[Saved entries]
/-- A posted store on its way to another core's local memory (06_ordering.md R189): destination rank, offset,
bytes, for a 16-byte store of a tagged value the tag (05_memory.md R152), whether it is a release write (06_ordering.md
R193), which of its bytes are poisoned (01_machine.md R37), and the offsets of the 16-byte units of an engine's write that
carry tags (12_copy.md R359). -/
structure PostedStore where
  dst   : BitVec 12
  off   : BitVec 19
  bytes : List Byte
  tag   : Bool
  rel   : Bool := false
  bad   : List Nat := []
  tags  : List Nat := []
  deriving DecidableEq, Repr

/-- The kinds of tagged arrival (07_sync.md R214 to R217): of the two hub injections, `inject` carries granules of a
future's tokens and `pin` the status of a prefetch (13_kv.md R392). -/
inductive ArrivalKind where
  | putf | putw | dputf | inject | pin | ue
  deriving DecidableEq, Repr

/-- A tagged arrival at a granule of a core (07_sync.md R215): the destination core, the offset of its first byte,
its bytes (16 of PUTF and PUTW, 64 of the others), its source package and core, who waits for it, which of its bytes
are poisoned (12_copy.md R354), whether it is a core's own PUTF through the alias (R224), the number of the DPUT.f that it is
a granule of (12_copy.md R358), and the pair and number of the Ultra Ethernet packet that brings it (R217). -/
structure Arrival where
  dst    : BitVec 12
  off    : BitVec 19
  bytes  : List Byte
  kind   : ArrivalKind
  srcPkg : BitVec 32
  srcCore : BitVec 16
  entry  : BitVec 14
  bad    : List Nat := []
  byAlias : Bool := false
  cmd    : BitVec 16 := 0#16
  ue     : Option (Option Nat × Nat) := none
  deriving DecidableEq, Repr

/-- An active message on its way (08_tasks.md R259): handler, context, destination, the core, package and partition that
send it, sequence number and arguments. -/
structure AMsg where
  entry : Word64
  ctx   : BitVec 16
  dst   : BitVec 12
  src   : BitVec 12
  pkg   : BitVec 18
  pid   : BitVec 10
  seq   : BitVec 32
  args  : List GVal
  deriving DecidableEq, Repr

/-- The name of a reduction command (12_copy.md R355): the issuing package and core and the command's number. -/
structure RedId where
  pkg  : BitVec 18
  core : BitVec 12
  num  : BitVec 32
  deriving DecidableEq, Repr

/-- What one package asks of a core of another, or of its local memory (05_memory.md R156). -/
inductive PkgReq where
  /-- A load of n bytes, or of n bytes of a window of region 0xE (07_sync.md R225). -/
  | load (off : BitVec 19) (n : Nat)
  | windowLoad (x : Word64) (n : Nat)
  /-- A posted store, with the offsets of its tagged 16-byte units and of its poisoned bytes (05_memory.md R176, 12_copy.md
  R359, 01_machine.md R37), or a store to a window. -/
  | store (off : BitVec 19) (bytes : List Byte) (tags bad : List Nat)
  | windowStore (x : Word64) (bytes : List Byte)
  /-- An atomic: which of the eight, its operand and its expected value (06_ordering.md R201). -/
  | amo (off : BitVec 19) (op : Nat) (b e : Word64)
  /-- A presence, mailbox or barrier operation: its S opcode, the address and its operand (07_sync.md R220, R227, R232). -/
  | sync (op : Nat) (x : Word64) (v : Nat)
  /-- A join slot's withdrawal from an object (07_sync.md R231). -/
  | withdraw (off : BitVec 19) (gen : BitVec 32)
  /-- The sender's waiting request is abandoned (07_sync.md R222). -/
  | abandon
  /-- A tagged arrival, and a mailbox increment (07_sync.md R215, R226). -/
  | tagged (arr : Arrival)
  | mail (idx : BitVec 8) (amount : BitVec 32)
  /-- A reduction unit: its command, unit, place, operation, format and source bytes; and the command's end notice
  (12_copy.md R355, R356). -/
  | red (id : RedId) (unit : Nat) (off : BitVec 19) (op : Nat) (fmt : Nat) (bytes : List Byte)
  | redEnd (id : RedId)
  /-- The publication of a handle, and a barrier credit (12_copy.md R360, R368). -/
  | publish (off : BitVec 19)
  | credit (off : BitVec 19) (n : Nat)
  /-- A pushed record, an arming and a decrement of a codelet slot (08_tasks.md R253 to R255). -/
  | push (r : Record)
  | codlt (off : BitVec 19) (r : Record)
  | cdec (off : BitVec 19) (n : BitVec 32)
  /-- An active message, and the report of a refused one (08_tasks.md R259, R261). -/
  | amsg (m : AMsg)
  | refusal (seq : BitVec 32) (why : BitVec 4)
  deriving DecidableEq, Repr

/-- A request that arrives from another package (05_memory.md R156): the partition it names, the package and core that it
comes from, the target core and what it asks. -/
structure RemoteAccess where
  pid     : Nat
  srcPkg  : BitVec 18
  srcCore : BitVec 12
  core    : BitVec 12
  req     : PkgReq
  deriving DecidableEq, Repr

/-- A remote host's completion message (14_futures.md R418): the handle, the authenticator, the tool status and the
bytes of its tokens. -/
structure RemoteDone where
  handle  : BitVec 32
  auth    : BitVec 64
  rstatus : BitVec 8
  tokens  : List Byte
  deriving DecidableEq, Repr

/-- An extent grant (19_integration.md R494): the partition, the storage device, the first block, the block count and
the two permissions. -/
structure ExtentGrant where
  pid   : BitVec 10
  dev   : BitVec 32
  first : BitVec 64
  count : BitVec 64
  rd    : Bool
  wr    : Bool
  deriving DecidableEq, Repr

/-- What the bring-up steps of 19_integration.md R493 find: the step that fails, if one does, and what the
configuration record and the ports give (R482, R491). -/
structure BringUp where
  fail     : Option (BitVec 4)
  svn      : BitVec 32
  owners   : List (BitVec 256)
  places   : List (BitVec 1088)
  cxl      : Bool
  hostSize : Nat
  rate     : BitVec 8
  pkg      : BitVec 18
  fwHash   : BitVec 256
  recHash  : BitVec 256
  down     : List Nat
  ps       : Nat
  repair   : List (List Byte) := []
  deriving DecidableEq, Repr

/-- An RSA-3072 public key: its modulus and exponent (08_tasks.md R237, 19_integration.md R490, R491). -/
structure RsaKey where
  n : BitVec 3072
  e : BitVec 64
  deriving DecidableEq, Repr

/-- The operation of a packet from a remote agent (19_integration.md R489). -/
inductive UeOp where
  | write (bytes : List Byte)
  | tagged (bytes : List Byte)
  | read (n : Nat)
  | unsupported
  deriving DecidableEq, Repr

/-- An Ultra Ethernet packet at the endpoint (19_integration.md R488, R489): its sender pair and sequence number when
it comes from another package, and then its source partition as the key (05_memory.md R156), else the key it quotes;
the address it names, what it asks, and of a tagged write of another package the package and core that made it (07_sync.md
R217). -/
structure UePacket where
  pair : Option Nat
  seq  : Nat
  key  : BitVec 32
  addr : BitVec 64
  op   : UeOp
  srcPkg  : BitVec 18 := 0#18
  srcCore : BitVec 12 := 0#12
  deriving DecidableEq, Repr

• [Task prompt]: Filter these records, keeping every line where the word "message" occurs.

• [Task result]:
/-- An active message on its way (08_tasks.md R259): handler, context, destination, the core, package and partition that
  /-- An active message, and the report of a refused one (08_tasks.md R259, R261). -/
/-- A remote host's completion message (14_futures.md R418): the handle, the authenticator, the tool status and the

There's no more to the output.